Возможность использовать этот инструмент вместо векторов позволила бы нам избежать рискованных побочных эффектов, которые могут проявиться при использовании вирусов. Применение CRISPR на людях после рождения – не говоря уже о внутриутробном периоде – еще очень далеко, но он мог бы стать очень мощным оружием против таких заболеваний, как муковисцидоз или синдром Нунан. Этот метод позволил бы убрать поврежденный ген не только из плода, но и из ДНК в целом, чтобы заболевание не перешло по наследству будущим поколениям. На данный момент редактирование генов не тестируют на людях. Возникают этические проблемы и поднимаются вопросы: сможем ли мы уничтожать гены? А их редактирование может изменить цвет волос ребенка или его уровень IQ? Хотим ли мы жить в мире без генетических мутаций? На эти вопросы будем отвечать уже не мы, а Джоэл и его поколение.

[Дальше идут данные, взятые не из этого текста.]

-- ==== Sys2Proof/Certificates/Slice0/Obligations.lean ====
section
/-! DEFINITION. The statements about the package. -/

open Sys2Proof Sys2Proof.Machine

/-- For every command c and state s, a step of s with c put at the front of its queue is the effect of c on s with the
rest of the queue. The model's choice (assumption log 1): with no command waiting a step answers the state after one
tick of the timebase, and no command has come from it. (assumption log 1, 09_synchronisation_and_time) -/
def Obligations.StepRunsFrontCommandElseTicks : Prop :=
  (∀ (c : Instr) (s : State), step { s with pending := c :: s.pending } = exec c s)
  ∧ (∀ s : State, s.pending = [] → step s = .next (tick s) ∧ (tick s).pending = [])

/-- Right after reset no command waits, the memories are in canonical form, every context is FREE with no resident
context, every ring pair is stopped and disabled, boot has not passed stage 0, the servo is FREE, no fault is
reported, no member of a link is in service, and no lock register is locked. (R821, R666, R712, R845, R433,
18_registers_and_management) -/
def Obligations.ResetState : Prop :=
  State.reset.pending = [] ∧ State.reset.memOk = true ∧ State.reset.resident = none
  ∧ (∀ c, (State.reset.ctxAt c).st = .free)
  ∧ (∀ r, (State.reset.ringAt r).en = false ∧ (State.reset.ringAt r).stopped = true ∧ (State.reset.ringAt r).cur = none)
  ∧ State.reset.sec.stage = 0 ∧ State.reset.stb.st = .free ∧ State.reset.flt.wires = [] ∧ State.reset.flt.halted = false
  ∧ (∀ m, (State.reset.memberAt m).st = .disabled)
  ∧ (∀ d, (tget .reset State.reset.memLock d).lock = false ∧ (tget .reset State.reset.linkLock d).lock = false)
  ∧ State.reset.lsecLock.lock = false

/-- For every command and every state, where the command has a next state, the waiting commands are as they were and
the fuses too, except that the anti-rollback count may have risen. (17_security_and_boot, 01_package_anatomy) -/
def Obligations.EffectsKeepQueueAndFuses : Prop :=
  ∀ (c : Instr) (s t : State), exec c s = .next t → t.pending = s.pending ∧ FuseKept s.fuse t.fuse

/-- From every state whose memories (HBM with its error pattern, scratchpads, die SRAM, Markets, JD, host memory, ring
windows and the saved copies of a context) are in canonical form, a step with a next state leads to such a state.
(07_memory_system, 14_command_interface) -/
def Obligations.StepKeepsMemoryCanonical : Prop :=
  ∀ s t : State, s.memOk = true → step s = .next t → t.memOk = true

/-- Every command that is not a reset, the end of power, or an event that a pending reset waits for leaves every LOCK
bit that is set in MEM_LOCK, LINK_LOCK and LSEC_LOCK set. (18_registers_and_management, 17_security_and_boot,
00_scope) -/
def Obligations.LocksClearOnlyByReset : Prop :=
  ∀ (c : Instr) (s t : State), c.mayReset = false → exec c s = .next t → LocksKept s t

/-- For every op of a stream that carries no reserved encoding and names only bytes that exist, the 128-bit word (with
its EXT) that the encoding tables give it decodes, in the stream of its engine, to that op with every field as it was.
(06_tensor_core_program, 11_collectives, 12_optimizer_and_update) -/
def Obligations.OpWordsDecode : Prop :=
  ∀ (i : Instr) (e : EngRef) (w x : Nat), opWord i = some (e, w, x) → i.wf = true → i.inStore = true →
    decodeOp e w x = some i

/-- Every command in every state has a next state, but for one on a TQ4H that names a unit it does not have, which stops
with absentUnit. On the TQ4H dies 2 and 3, I/O die 1, stacks 8 to 15 and links 12 to 23 do not exist: commands that name
them stop. An engine never comes to an op that carries a reserved encoding or names a scratchpad byte that does not
exist, and an op that its engine does not come to next changes nothing. (R14, R15, R255, R280, R1, R38, R41, R272) -/
def Obligations.CommandsStopByName : Prop :=
  (∀ (i : Instr) (s : State), (∃ t, exec i s = .next t) ∨ (s.fuse.kind = .tq4h ∧ exec i s = .fault .absentUnit))
  ∧ (∀ s : State, s.fuse.kind = .tq4h →
    (∀ (d : Fin 4) (o : HwObs) (q : Fin 4), 2 ≤ d.val → exec (.allReduce d q o) s = .fault .absentUnit
      ∧ exec (.collectiveTimeout d q) s = .fault .absentUnit ∧ exec (.droopStart d) s = .fault .absentUnit
      ∧ exec (.railTermEval d) s = .fault .absentUnit)
    ∧ (∀ (c : CoreRef) (h : OpHdr), 2 ≤ c.die.val → exec (.meFence c h) s = .fault .absentUnit)
    ∧ (∀ k : Fin 16, 8 ≤ k.val → exec (.prefetchAging k) s = .fault .absentUnit)
    ∧ (∀ m : Fin 24, 12 ≤ m.val → exec (.messageReceive m) s = .fault .absentUnit)
    ∧ (∀ io : Fin 2, 1 ≤ io.val → exec (.marketPartitionSwap io) s = .fault .absentUnit))
  ∧ (∀ (s : State) (e : EngRef) (r : EngSt) (i : Instr), s.nextOp e r = some i → i.wf = true ∧ i.inStore = true)
  ∧ (∀ (s : State) (i : Instr) (e : EngRef) (w x : Nat), opWord i = some (e, w, x) → e.die.val < s.dies →
    s.isNext e i = false → (∀ c h f, i = .xArrive c h f → f.scope.toNat ≤ 1 → f.die.toNat < s.dies) →
    (∀ d h g r, i = .cxGnorm d h g r → s.gnormSlot d.val = none) →
    Does i s fun t => t = { s with core := t.core } ∧ ∀ d, t.coreAt d = s.coreAt d)

/-- An engine that may issue such an op has a next state: the op joins the issued ops of that engine, its op number
advances by one and its place in its stream by one word, VSRB sets the stochastic-rounding base, and nothing else of the
package changes. Where everything but the header wait of a NOP is met and the engine holds no wait yet, the engine keeps
its op number and issued ops, and a header wait on crossing WXC for WTGT with its watchdog at 0 starts; nothing else
changes. (R272, R279, R303, 06_tensor_core_program, 11_collectives, R276, R421, R404) -/
def Obligations.OpsIssueOrWait : Prop :=
  (∀ (s : State) (h : OpHdr) (n : BitVec 64),
    (∀ e, MayIssue s e (.nop e h) h n →
      exec (.nop e h) s = .next (s.setEng e ((s.engAt e).push 1 (issuedOp 0x00 h n))))
    ∧ (∀ e, MayIssue s e (.end_ e h) h n →
      exec (.end_ e h) s = .next (s.setEng e ((s.engAt e).push 1 (issuedOp 0x01 h n))))
    ∧ (∀ c v, MayIssue s (engOf c .ve) (.vsrb c h v) h n →
      exec (.vsrb c h v) s = .next (s.setEng (engOf c .ve)
        (({ s.engAt (engOf c .ve) with srb := v } : EngSt).push 1 (issuedOp 0x28 h n))))
    ∧ (∀ c, MayIssue s (engOf c .me) (.meFence c h) h n →
      exec (.meFence c h) s = .next (s.setEng (engOf c .me) ((s.engAt (engOf c .me)).push 1 (issuedOp 0x31 h n))))
    ∧ (∀ die, MayIssue s (dieEngOf die .cx) (.cxFence die h) h n →
      exec (.cxFence die h) s
        = .next (s.setEng (dieEngOf die .cx) ((s.engAt (dieEngOf die .cx)).push 1 (issuedOp 0x62 h n)))))
  ∧ (∀ (s : State) (e : EngRef) (h : OpHdr) (n : BitVec 64), e.die.val < s.dies → s.isNext e (.nop e h) = true →
    (s.engAt e).step = some n → hdrMet s e (s.engAt e) h = false → (s.engAt e).wait = none →
    ∃ w : WaitSt, exec (.nop e h) s = .next (s.setEng e { s.engAt e with wait := some w })
      ∧ w.kind = .header ∧ w.index = h.wxc.toNat ∧ w.target = h.wtgt ∧ w.bank = bankOf n ∧ w.ticks = 0 ∧ w.total = 0
      ∧ w.ok = false)

/-- After the array's cycles have passed: AE_LOAD, with no load under way and no pass that swaps still to start, makes
a load of row 0 of the plane that is not active, whose written rows become 0 and whose format is WFMT; AE_PASS, with
every earlier pass started, appends the pass, on the plane it will use, to the core's passes. Only this core and its
AE change, and neither plane nor bank does, but for what strikes leave. (R152, R157, R282, R283, R156,
04_matrix_array) -/
def Obligations.AeLoadAndPassIssue : Prop :=
  ∀ (s : State) (c : CoreRef) (h : OpHdr) (n : BitVec 64) (rs : List CycleRun) (u : State), u = s.clock c rs →
    (∀ wfmt wline, MayIssue u (engOf c .ae) (.aeLoad c h wfmt wline []) h n → (u.coreAt c).ae.load = none →
      (∀ p ∈ (u.coreAt c).ae.passes, p.started = false → p.f.swap = false) →
      Does (.aeLoad c h wfmt wline rs) s fun t =>
        (t.coreAt c).ae.load = some { fmt := wfmt, line := wline, row := 0, plane := !(u.coreAt c).ae.active,
                                      tok := (u.coreAt c).ae.token }
        ∧ (t.coreAt c).ae.rows (!(u.coreAt c).ae.active) = 0 ∧ (t.coreAt c).ae.fmt (!(u.coreAt c).ae.active) = wfmt
        ∧ (∀ b, (t.coreAt c).bank b = (u.coreAt c).bank b ∧ (t.coreAt c).ae.plane b = (u.coreAt c).ae.plane b)
        ∧ (t.coreAt c).ae.active = (u.coreAt c).ae.active ∧ (t.coreAt c).ae.passes = (u.coreAt c).ae.passes
        ∧ OtherCores u t c ∧ t = { u with core := t.core, eng := t.eng }
        ∧ t.eng = (u.setEng (engOf c .ae) ((u.engAt (engOf c .ae)).push 1 { issuedOp 0x10 h n with done := false })).eng)
    ∧ (∀ f o, MayIssue u (engOf c .ae) (.aePass c h f [] noObs) h n →
      (∀ p ∈ (u.coreAt c).ae.passes, p.started = true) →
      let v := u.strikes o
      ∃ w : State, exec (.aePass c h f rs o) s = .next (w.issued (engOf c .ae) (.aePass c h f [] noObs)
          { u.engAt (engOf c .ae) with passNo := (u.engAt (engOf c .ae)).passNo + 1 }
          { issuedOp 0x11 h n with done := false, slot := some (u.engAt (engOf c .ae)).passNo })
        ∧ (w.coreAt c).ae = { (v.coreAt c).ae with passes := (v.coreAt c).ae.passes ++
            [{ hdr := h, f := f, step := n, seq := (u.engAt (engOf c .ae)).passNo, started := false, b0 := 0,
               plane := f.swap != (u.coreAt c).ae.active, mrw := o.residue }] }
        ∧ w = v.modCore c fun k => { k with ae := (w.coreAt c).ae })

/-- With the bank the AE's, no hand-over due and no pass on it: AE_PRELOAD issues, every entry of the region holds
what SRC says (zeros for SRC 0), every other entry and the other bank are as they were, and nothing changes but this
core, its AE and the parity of what it wrote. SRC 0 also leaves the kind of the entries. (R212, R213, R215, R287,
05_accumulation_and_exact_mode) -/
def Obligations.PreloadWritesOnlyItsRegion : Prop :=
  ∀ (s : State) (c : CoreRef) (h : OpHdr) (p : PreF) (o : HwObs) (n : BitVec 64) (v : State), v = s.strikes o →
    MayIssue s (engOf c .ae) (.aePreload c h p noObs) h n →
    (s.coreAt c).veOwns p.bank = false → (s.coreAt c).hand p.bank = none →
    (∀ q ∈ (s.coreAt c).ae.passes, q.f.bank ≠ p.bank) →
    ∃ (u : State) (fl : BitVec 4),
      exec (.aePreload c h p o) s = .next (u.issuedSeen v (engOf c .ae) (.aePreload c h p noObs) n o
        (s.engAt (engOf c .ae)) { issuedOp 0x12 h n with flags := [(h.fslot.toNat, fl)] })
      ∧ u = { v with core := u.core, mem := { v.mem with par := u.mem.par } } ∧ OtherCores v u c
      ∧ u.coreAt c = (v.coreAt c).setBank p.bank ((u.coreAt c).bank p.bank)
      ∧ (∀ i j, i < p.nrows.toNat → j < regionW p.wide →
          tget .zero ((u.coreAt c).bank p.bank) ((p.row0.toNat + i) * 128 + (b2n p.col0 * 64 + j))
            = { code := BitVec.ofNat 32 ((preRow v c p i).getD j (0, 0#4)).1,
                int := if p.src = 0 then
                    (tget .zero ((v.coreAt c).bank p.bank) ((p.row0.toNat + i) * 128 + (b2n p.col0 * 64 + j))).int
                  else fmtOf p.pfmt == 12 })
      ∧ (∀ k, (∀ i j, i < p.nrows.toNat → j < regionW p.wide → k ≠ (p.row0.toNat + i) * 128 + (b2n p.col0 * 64 + j)) →
          tget .zero ((u.coreAt c).bank p.bank) k = tget .zero ((v.coreAt c).bank p.bank) k)
      ∧ (p.src = 0 → ∀ i j, i < p.nrows.toNat → j < regionW p.wide →
          (tget .zero ((u.coreAt c).bank p.bank) ((p.row0.toNat + i) * 128 + (b2n p.col0 * 64 + j))).code = 0#32)

/-- LOAD_ROW_WRITE in a cycle in which a row is written already, or before the beat that the load-row rule asks for,
only lets the cycles pass; otherwise the row enters the plane of the load, and the load goes on to the next row, or
after row 127 ends, with its op complete. PASS_START on a pass that is ready, with no freeze and the level able to
reach 4, marks it started, swaps the planes where SWAP is 1, sets its beats and adopts the ACLK target of the die; on one
that is not ready, only time passes. (R157, R163, R161, R165, R166, R167, R185, R773, 04_matrix_array) -/
def Obligations.LoadRowsAndPassStart : Prop :=
  ∀ (s : State) (c : CoreRef) (rs : List CycleRun) (u : State), c.die.val < s.dies → u = s.clock c rs →
    (∀ o, (u.coreAt c).ae.load = none → exec (.loadRowWrite c rs o) s = .next u)
    ∧ (∀ (o : HwObs) (l : LoadSt), (u.coreAt c).ae.load = some l →
      ((u.coreAt c).ae.wrote ≠ none ∨ (u.coreAt c).ae.beat < l.need → exec (.loadRowWrite c rs o) s = .next u)
      ∧ ((u.coreAt c).ae.wrote = none → l.need ≤ (u.coreAt c).ae.beat →
        let v := u.strikes o
        ∃ (w : State) (n : BitVec 64),
        exec (.loadRowWrite c rs o) s = .next (runReady (w.observe (engOf c .ae) n
          (v.parBad (v.spmKeys c (rowRanges l.fmt l.line.toNat l.row))) false) c)
        ∧ w = { v.modCore c (fun _ => w.coreAt c) with eng := w.eng }
        ∧ (w.coreAt c).ae.load = (if l.row = 127 then none else some { l with row := l.row + 1 })
        ∧ (w.coreAt c).ae.rows l.plane = l.row + 1 ∧ (w.coreAt c).ae.wrote = some l.plane
        ∧ (w.engRaw (engOf c .ae)).issued = (if l.row = 127 then
            (v.engRaw (engOf c .ae)).issued.map fun op => if op.code = 0x10#8 then { op with done := true } else op
          else (v.engRaw (engOf c .ae)).issued)
        ∧ (∀ j, j < 128 → (w.coreAt c).ae.entry l.plane l.row j
            = (tensorRow v c l.fmt l.line.toNat 128 128 l.row).getD j { code := 0#16, scale := 0#8 })
        ∧ (∀ k j, j < 128 → k ≠ l.row → (w.coreAt c).ae.entry l.plane k j = (v.coreAt c).ae.entry l.plane k j)
        ∧ (w.coreAt c).ae.plane (!l.plane) = (v.coreAt c).ae.plane (!l.plane)
        ∧ (∀ b, (w.coreAt c).bank b = (v.coreAt c).bank b)))
    ∧ ((u.coreAt c).ae.waiting = none → exec (.passStart c rs) s = .next u)
    ∧ (∀ p : PassSt, (u.coreAt c).ae.waiting = some p →
      let a := (u.coreAt c).ae
      ((passReady (u.coreAt c) p = false ∨ a.tokenStop = true ∨ a.rise < 4) → exec (.passStart c rs) s = .next u)
      ∧ (passReady (u.coreAt c) p = true → a.tokenStop = false → 4 ≤ a.rise → ∃ w : State,
        exec (.passStart c rs) s = .next (runReady w c) ∧ w = u.modCore c (fun _ => w.coreAt c)
        ∧ (∀ q ∈ (w.coreAt c).ae.passes, q.started = true) ∧ (w.coreAt c).ae.passes.length = a.passes.length
        ∧ (w.coreAt c).ae.active = (if p.f.swap then p.plane else a.active)
        ∧ (w.coreAt c).ae.token = (if p.f.swap then some a.beat else a.token)
        ∧ (p.f.swap = true → (w.coreAt c).ae.rows (!p.plane) = 0)
        ∧ (w.coreAt c).ae.beatLen = beatCycles p.f.exactM (a.passCls p)
        ∧ (w.coreAt c).ae.injEnd = a.beat + (passM p.f + rowsPerBeat p.f.exactM (a.passCls p) - 1)
            / rowsPerBeat p.f.exactM (a.passCls p)
        ∧ (w.coreAt c).ae.lastEnd = (w.coreAt c).ae.injEnd + 255 ∧ (w.coreAt c).pos = u.target c.die.val
        ∧ (∀ b, (w.coreAt c).bank b = (u.coreAt c).bank b ∧ (w.coreAt c).ae.plane b = a.plane b)))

Мой мальчик сейчас чувствует себя хорошо, он веселый и дурашливый восьмилетний школьник с безвредным шунтом в груди, который поставил доктор Пиблз. Один кардиоторакальный хирург из Грейт Ормонд Стрит сказал нам, что встречал только одного ребенка – помимо Джоэла – с шунтом от внутриутробной хирургии плода. До середины 1990-х годов такие операции почти не проводили, и даже сегодня это все еще редкость. Похоже, врачи посовещались и решили оставить шунт в груди моего сына. К кардиоторакальной хирургии обращались лишь в случаях крайней необходимости. Сейчас перед врачами стоит непростая задача: понять, как оказывать помощь взрослым, которые однажды стали «медицинским чудом», людям, чьи врожденные дефекты, которые раньше не поддавались лечению, смогли исправить. Ведь ребенок вырастает, перестает посещать детские клиники, и уже никто не понимает, какой уход ему необходим. Сложные младенцы становятся сложными детьми, вырастая затем в сложных взрослых (6).
Водянка забылась как страшный сон, две отметины от игл на моем животе исчезли через пару лет, а грудь и живот Джоэла украшали шрамы от операций. Мы больше не проводили субботние вечера с врачами неотложки, а огромные коробки с лекарствами постепенно исчезли из нашего дома.
Как только сыну стало лучше, я начала пользоваться парфюмом, подаренным Филом, зажгла свечи, сложила пряжу в коробку для вышивки, купила себе сумочку и вернулась на работу. У нас родилась Анна.
Я все еще не знаю, что несет в себе синдром Нунан. Не знает этого и мой мальчик. Для всех эта болезнь значит что-то свое. Если Джоэл ведет себя не так, как обычно, невозможно понять, дело в его диагнозе, в недоношенности, в проведенных пяти месяцах в больнице, в двухлетнем непрерывном дискомфорте или во всем вышеперечисленном. А еще дело может быть в нем самом. Как написал в Facebook уже взрослый человек с синдромом Нунан: «Порой нарушение играет значимую роль, порой – нет».
Но я искренне надеялась, что после испытаний первых дней жизни диагноз Джоэла станет той проблемой со здоровьем, за которой просто нужно наблюдать. Я не знала, посчитает ли Джоэл такое начало своего существования значимым, но мы никогда не сможем забыть прошлый опыт. Я навсегда запомню, как началась жизнь моего сына.
Детским врачам всегда приходится взвешивать риски. Они не могут испытывать яркие эмоции, они должны смотреть на детей в утробе не как на мальчиков и девочек, а, скорее, как на медицинские случаи. В то время как мать не может не испытывать эмоций, ведь она чувствует, как ее малыш двигается внутри нее, она любит его. Порой между врачом и пациентом возникает взаимопонимание, и тогда женщина возвращается в больницу с уже здоровым ребенком и говорит: «Посмотрите, это сделали Вы. Вы помогли создать этого человека». И тогда врач может взглянуть детям в глаза.
Джоэл, который легко мог умереть в первые месяцы своей жизни, боится смерти, что не слишком обычно для детей.
– Я чуть не умер, – сказал он мне, когда ему было семь лет и он сидел на моей кровати утром перед школой. – Что было бы, если бы я умер? – спросил он, пытаясь постичь необъятность этой мысли.